The proof of the maximum principle is good to study, as it brings together many ideas, including:

- Supremum
- Axiom of choice
- Heine-Borel theorem
- Function convergence and continuity
- Sequences and limits of sequences
- Sequences and their limits
- Correspondence between function limits and sequences

#### Outline

- \( f \) is continuous with a closed interval domain ⇒\( f \) is bounded. (by: continuous functions on a closed interval are bounded)
(proof for this lemma: proof by contradiction—identify an unbounded sub-sequence, then show that it contradicts with Heine-Borel).

- \( a < b \) ⇒ \( [a, b] \) is non-empty ⇒ \( \{f(x) : x \in [a, b] \} \) is non-empty ⇒
- \( m := \sup(\{f(x) : x \in [a, b] \}) \) exists.
- Define a sequence: \( S := (a_n)_{n=1}^{\infty} \) where \( a_n := \text{ some x such that } m - \frac{1}{n} < f(x) \) (requires axiom of choice)
- There must exist a subsequence of \( S \), \( (a_{n_j})_{j=1}^{\infty} \), that converges to an element of \( [a, b] \) (by Heine-Borel theorem).
- If the subsequence converges to \( c \in [a, b] \). What is the value of \( f(c) \)? We should take a limit of the sequence \((f(a_{n_j}))_{j=1}^{\infty} \).

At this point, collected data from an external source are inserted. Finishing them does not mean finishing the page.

set_option maxRecDepth 2000 in
/-- The hypotheses of `CamerasCaptureLinesAndPaceCulverts` meet in each of its cases. -/
theorem witness_CamerasCaptureLinesAndPaceCulverts :
    (seeing {}).committing (.csi 1) ∧ (seeing {}).sys.held = false ∧ ((seeing {}).open.cam 1).lanes ≠ 0 ∧ ((seeing {}).open.cam 0).lanes = 0 ∧
    (seeing {}).open.now ≤ 70 ∧ ({} : CsiCtx).inFrame = false ∧
    (seeing capturing).open.cctx 1 2 = capturing ∧ capturing.field 2 31 1 = 1 ∧ capturing.field 2 16 6 = 0x2B ∧
    mtxMap ((capturing.words.getD 0 0).toNat + capturing.lines % max (capturing.field 1 16 16) 1 * capturing.field 1 0 16) = .mem 0x10000140 ∧
    (∀ k < 64, (seeing capturing).open.accErr .csi (0x10000140 + k) true = none ∧ (seeing capturing).sound (0x10000140 + k)) := by
  refine ⟨?_, ?_, ?_, ?_, ?_, ?_, ?_, ?_, ?_, ?_, ?_⟩ <;> decide

/-- An annex in a state, an operation of unit 2 and a read request under way, and a PCIe link. -/
def annexed (st : Nat) : State :=
  { running with
    pcie := { width := 4, speed := 3, inbox := [(9, { src := 5, seq := 0, payload := 7, time := 8 })] }
    regs := tset running.regs (pcieReg + 0x48) 2
    annex := { st := st, desc := [(2, [0x80100101, 0, 0, 0])], ops := [{ unit := 2, key := 15, shadow := false, seq := 0 }], reqs := [(4, ⟨.vault, 40, 0, 0x30000000, 4, none, 0, []⟩)] }
    mtx := [⟨.vault, 40, 0, 0x80000000, 4, none, 0, []⟩] }

set_option maxRecDepth 2000 in
/-- The hypotheses of `HostAndAnnexExchange` meet in each of its cases. -/
theorem witness_HostAndAnnexExchange :
    (annexed 2).sys.held = false ∧ (annexed 2).pcie.width ≠ 0 ∧
    (∀ k < 8, (annexed 2).open.accErr .pcie (0x10000000 + 64 + k) true = none ∧ (annexed 2).sound (0x10000000 + 64 + k)) ∧
    blkOk (.tbl 0) = true ∧ blkHas (.tbl 0) (0x40000000 + 0x1008000) = true ∧ latches (0x40000000 + 0x1008000) = [] ∧ latched (0x40000000 + 0x1008000) = false ∧ clearsAt (0x40000000 + 0x50208) = true ∧
    (annexed 2).pcie.inbox = [] ++ (9, { src := 5, seq := 0, payload := 7, time := 8 }) :: [] ∧
    (0 - (annexed 2).open.rg (pcieReg + 0x50)).toNat < ((annexed 2).open.rg (pcieReg + 0x48)).toNat % 2 ^ 16 ∧
    mtxTarget 0x80000000 = 33 ∧ (annexed 1).annex.st = 1 ∧ (annexed 2).annex.st = 2 ∧ (reqOf ⟨.keeper, 0⟩).top = true ∧ (reqOf ⟨.pcie, 2⟩).top = false ∧
    thrOk 3 3 = true ∧ (annexed 2).annex.ops = [] ++ { unit := 2, key := 15, shadow := false, seq := 0 } :: [] ∧
    (annexed 2).annex.reqs = [] ++ (4, ⟨.vault, 40, 0, 0x30000000, 4, none, 0, []⟩) :: [] := by
  refine ⟨?_, ?_, ?_, ?_, ?_, ?_, ?_, ?_, ?_, ?_, ?_, ?_, ?_, ?_, ?_, ?_, ?_, ?_⟩ <;> decide

/-- A mounted vault with a commit of an action under way, a log 5 and a recipe 6. -/
def keeping (act : Nat) (recipe : List Byte) (otp : List Byte) : State :=
  { running with
    vault := { st := 1, ce := [1, 1], blocks := [100, 100], good := [90, 90], objs := [(5, { type := 3, cap := 8 }), (6, { type := 1, data := recipe })] }
    sys := { running.sys with otp := (List.range 16).map fun k => (k, w32 (leNat ((otp.drop (4 * k)).take 4))) }
    live := [(vltReg + 0x30, 0x10000000), (vltReg + 0x34, 0x1000)]
    com := [(blkCommit .vlt, { busy := true, snap := [(vltReg, w32 (2 ^ 24 * act + 2 ^ 20)), (vltReg + 4, if act = 6 then 6 else 5), (vltReg + 8, 0x10001000), (vltReg + 0xC, 4), (vltReg + 0x14, 200000), (vltReg + 0x1C, 0x10002000)] }) ] }
/-- A square root in the field of P-256. -/
def rootP (a : Nat) : Nat := powMod ecP a ((ecP + 1) / 4) 256
/-- A key under which the digest of a message, taken twice, is a signature of it: the point above the digest less the
base point. It serves where the digest is an x coordinate of the curve. -/
def keyFor (m : List Byte) : List Byte :=
  let z := beNat (sha256 m)
  let y := rootP ((z * z * z + (ecP - 3) * z + ecB) % ecP)
  match ecAdd (some (z, y)) (some (0x6b17d1f2e12c4247f8bce6e563a440f277037d812deb33a0f4a13945d898c296, ecP - 0x4fe342e2fe1a7f9b8ee7eb4a7c0f9e162bce33576b315ececbb6406837bf51f5)) with
  | some (x, y) => beBytes 32 x ++ beBytes 32 y
  | none => []
/-- A recipe of one DATA section of 64 bytes for the reservoir, unsigned and signed. -/
def recipeBody (nonce : Nat) : List Byte :=
  leBytes 4 0x31434552 ++ leBytes 4 0x10001 ++ leBytes 4 256 ++ leBytes 4 nonce ++ leBytes 4 64 ++ List.replicate 44 0 ++
  leBytes 4 5 ++ leBytes 4 0xFFFF ++ leBytes 4 128 ++ leBytes 4 64 ++ leBytes 4 0x10003000 ++ List.replicate 44 0 ++ List.replicate 64 7
def recipeOf (nonce : Nat) : List Byte := recipeBody nonce ++ sha256 (recipeBody nonce) ++ sha256 (recipeBody nonce)

set_option maxRecDepth 4000 in
/-- The hypotheses of `TheVaultActsOnItsObjects` meet in each of its cases. -/
theorem witness_TheVaultActsOnItsObjects :
    (∀ a ∈ [1, 2, 3, 4, 5, 6, 7, 8, 9], (keeping a [] []).vltActs a) ∧ (keeping 11 [] []).vltAsked 11 ∧
    (keeping 1 [] []).vltTests = [] ++ (keeping 1 [] []).vltTests ∧
    mtxMap ((keeping 2 [] []).vltWord 8) = .mem 0x10001000 ∧ (keeping 2 [] []).cleanFor .vault 0x10001000 4 ∧ (keeping 2 [] []).writableFor .vault 0x10001000 32 ∧
    tfind (keeping 4 [] []).vault.objs 5 = some { type := 3, cap := 8 } ∧
    (keeping 6 [] []).writableFor .vault 0x10002000 64 ∧ (keeping 6 [] []).floorsMet ∧ (keeping 6 [] []).ecc = [] := by
  refine ⟨?_, ?_, ?_, ?_, ?_, ?_, ?_, ?_, ?_, ?_⟩ <;> decide
/-- A CONFIG commit with every value in its range. -/
def configuring : State :=
  { running with com := [(blkCommit .vlt, { busy := true, snap := [(vltReg, 0x0A000000), (vltReg + 0x30, 0x10000000), (vltReg + 0x34, 64), (vltReg + 0x38, 0x10100000), (vltReg + 0x3C, 0x00010001), (vltReg + 0x40, 0x00010010), (vltReg + 0x44, 0x00010105), (vltReg + 0x48, 200)] })] }
theorem witness_TheVaultActsOnItsObjects_config : configuring.vltActs 10 := by decide
set_option maxRecDepth 4000 in
/-- A signed recipe of one DATA section meets the hypotheses of a LOAD that succeeds. -/
theorem witness_TheVaultActsOnItsObjects_load :
    (keeping 6 (recipeOf 1) []).dataRecipe (recipeOf 1) 1 (fun _ => 0x10003000) := by decide +kernel
theorem witness_TheVaultActsOnItsObjects_signed :
    (keeping 6 (recipeOf 1) (keyFor (recipeBody 1))).open.signed (recipeOf 1) = true := by decide +kernel

/-- A booting device of a phase, with its boot pins and an OTP key, and commits of SYS_START, BIST and the OTP store. -/
def booting (phase pins : Nat) (objs : Tbl VObj) (otp : List Byte) (bist : Nat) : State :=
  { running with
    vault := { st := 1, sys := true, ce := [1, 0], objs := objs }, evSeq := [(0x73F, 1)]
    thr := [(12, { run := .stopped })]
    eng := [(3, { loaded := true, entry := 0x300 })]
    weir := { trip := 31, dip := some 100 }
    com := [(blkCommit .start, { busy := true, snap := [(0x40000100, 8), (0x40000118, 90000)] }), (blkCommit .bist, { busy := true, snap := [(0x40000140, w32 bist)] }), (blkCommit .otp, { busy := true, snap := [(0x404F0010, 5), (0x404F0014, 1)] })]
    sys := { running.sys with phase := phase, pins := pins, otp := (List.range 16).map fun k => (k, w32 (leNat ((otp.drop (4 * k)).take 4))) } }
/-- Keeper firmware of 192 bytes, unsigned and signed. -/
def firmwareBody (nonce : Nat) : List Byte :=
  leBytes 4 0x314D524B ++ leBytes 4 1 ++ leBytes 4 192 ++ leBytes 4 nonce ++ leBytes 4 0x4000 ++ leBytes 4 64 ++ leBytes 4 16 ++ leBytes 4 80 ++ leBytes 4 16 ++ leBytes 4 96 ++ leBytes 4 32 ++
    List.replicate 20 0 ++ List.replicate 64 9
def firmwareOf (nonce : Nat) : List Byte := firmwareBody nonce ++ sha256 (firmwareBody nonce) ++ sha256 (firmwareBody nonce)

set_option maxRecDepth 4000 in
/-- The hypotheses of `ResetsBootTestsAndStarts` meet in each of its cases. -/
theorem witness_ResetsBootTestsAndStarts :
    (booting 4 2 [] [] 0).sys.held = false ∧ (reqOf ⟨.keeper, 0⟩).top = true ∧ (reqOf ⟨.pcie, 2⟩).top = false ∧
    State.reset.sys.phase = 1 ∧ State.reset.tap.hold = false ∧
    (booting 5 0 [] [] 0).bootable 0x10 {} = false ∧ (booting 4 2 [] [] 0).cleanFor .keeper 0x10900000 8 ∧ (booting 4 2 [] [] 0).memNat 0x10900000 4 = 0 ∧
    (booting 4 2 [] [] 0).open.signed [] = false ∧
    (booting 15 0 [] [] 0).committing .start ∧ (booting 15 0 [] [] 0).noJob 12 ∧ (booting 15 0 [] [] 0).startable 3 = true ∧
    (booting 15 7 [] [] (2 ^ 24 + 4)).snap .bist 0x40000140 = w32 (2 ^ 24 + 4) ∧ ((booting 15 7 [] [] 0).thread 4 1).run = .stopped ∧
    (booting 15 7 [] [] 0).committing .otp := by
  refine ⟨?_, ?_, ?_, ?_, ?_, ?_, ?_, ?_, ?_, ?_, ?_, ?_, ?_, ?_, ?_⟩ <;> decide
theorem witness_ResetsBootTestsAndStarts_firmware :
    (booting 5 0 [(0x10, { type := 4, data := firmwareOf 1 })] (keyFor (firmwareBody 1)) 0).bootable 0x10 {} = true := by decide +kernel

/-- Thread 1 of engine 3 halted with a held write, named by a commit of DBG_THR, with DAPACC selected and a DBGMODE. -/
def debugging (act mode : Nat) : State :=
  { running with
    thr := [(13, { halted := true, dbgHeld := [(0, 5), (0x104, 0x300)] })]
    sys := { running.sys with otp := [(32, w32 (2 * mode))] }, tap := { ir := 0x10 }
    regs := tset running.regs 0x404F0040 0x103
    com := [(blkCommit .thr, { busy := true, snap := [(0x404F0040, w32 (2 ^ 24 * act + 2 ^ 8 + 3))] })] }

set_option maxRecDepth 2000 in
/-- The hypotheses of `DebugPortAndTestAccess` meet in each of its cases. -/
theorem witness_DebugPortAndTestAccess :
    (debugging 2 0).committing .thr ∧ (debugging 2 0).snap .thr 0x404F0040 = w32 (2 ^ 24 * 2 + 2 ^ 8 * 1 + 3) ∧ ((debugging 2 0).thread 3 1).halted = true ∧
    (∀ c ∈ ((debugging 2 0).thread 3 1).dbgHeld, c.1 % 4 = 0 ∧ (c.1 ≤ 0xC0 ∨ c.1 = 0x104)) ∧
    ((debugging 1 0).open.stg 0x404F0040).toNat % 2 ^ 10 = 2 ^ 8 * 1 + 3 ∧ ((debugging 1 0).open.rg 0x404F0110).getLsbD 31 = false ∧
    (reqOf ⟨.keeper, 0⟩).top = true ∧ (reqOf ⟨.pcie, 2⟩).top = false ∧ (debugging 1 1).sys.held = false ∧
    (tget 0 (debugging 1 1).sys.otp 32).toNat / 2 % 4 = 1 ∧ (tget 0 (debugging 1 3).sys.otp 32).toNat / 2 % 4 = 3 ∧
    (debugging 1 0).cleanFor .dap 0x10000000 4 ∧ (debugging 1 0).writableFor .dap 0x10000000 4 ∧
    blkHas (.tbl 0) 0x41008000 = true ∧ latches 0x41008000 = [] ∧ latched 0x41008000 = false ∧ mtxMap 0x41008000 = .reg 0x41008000 := by
  refine ⟨?_, ?_, ?_, ?_, ?_, ?_, ?_, ?_, ?_, ?_, ?_, ?_, ?_, ?_, ?_, ?_, ?_⟩ <;> decide

/-- The device with commits of every block under way, on staging copies of zeros or of the action named. -/
def endingAll (act : Nat) : State :=
  { running with
    com := ([.tbl 3, .rng 3, .pat 2, .memCfg 2, .slot, .mtx, .cul 3 1, .evr, .tide, .tio 4, .dlk 4, .weir, .flt, .eth 1, .str, .csi 1, .vlt, .start, .bist, .otp, .thr] : List Blk).map fun b =>
      (blkCommit b, { busy := true, seq := 4, snap := [(fltReg, w32 (act * 2 ^ 24)), (vltReg, w32 (act * 2 ^ 24)), (tblReg 3, w32 (act * 2 ^ 24)), (dlkReg 4 + 0x2C, w32 (act * 2 ^ 24)), ((tideReg + 8), w32 (act * 2 ^ 24))] }) }

/-- The hypotheses of `AnyBlocksCommitEnds` meet, for every block and every action. -/
theorem witness_AnyBlocksCommitEnds :
    (∀ b ∈ ([.tbl 3, .rng 3, .pat 2, .memCfg 2, .slot, .mtx, .cul 3 1, .evr, .tide, .tio 4, .dlk 4, .weir, .eth 1, .str, .csi 1, .bist, .otp, .thr] : List Blk),
      blkOk b = true ∧ (endingAll 1).committing b ∧ b ≠ .vlt ∧ b ≠ .flt ∧ b ≠ .start) ∧
    (endingAll 1).floorsMet ∧ (endingAll 1).committing .start ∧ (running.open.cm .slot).busy = false ∧
    (∀ act ∈ [1, 10], (endingAll act).vltAsked act) ∧
    (∀ act ∈ [1, 6], (endingAll act).committing .flt ∧ ((endingAll act).snap .flt fltReg).toNat / 2 ^ 24 % 16 = act) ∧
    (∀ act ∈ [1, 4], ((endingAll act).snap (.tbl 3) (tblReg 3)).toNat / 2 ^ 24 % 16 = act ∧
      ((endingAll act).snap .tide (tideReg + 8)).toNat / 2 ^ 24 % 16 = act) ∧
    (∀ act ∈ [1, 5], ((endingAll act).snap (.dlk 4) (dlkReg 4 + 0x2C)).toNat / 2 ^ 24 % 16 = act) ∧
    (endingAll 1).committing (.dlk 4) ∧ (endingAll 1).committing (.tbl 3) ∧ (endingAll 1).committing .tide := by
  refine ⟨?_, ?_, ?_, ?_, ?_, ?_, ?_, ?_, ?_, ?_, ?_⟩ <;> decide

To do so, view the elements:

\( f(a_{n_j}) > m - \frac{1}{n_j} \ge m - \frac{1}{j} \)

(I find it easier to conceptualize the above by replacing the inequality with \( f(a_{n_j}) = m - \frac{1}{j} + \delta \), for some \( \delta > 0 \)) - \( \lim_{j \to \infty} f(a_{n_j}) = \lim_{j \to \infty} m - \frac{1}{j} + \delta = m + \delta = m \text{ (the only valid case is for } \delta = 0 \text{)} \)
- Thus, we have a sequence of elements from \( [a, b] \) that converges to an element \( c \in [a, b] \) and that \( f(c) = m \), the maximum of all values of \( f \) in \( [a, b] \).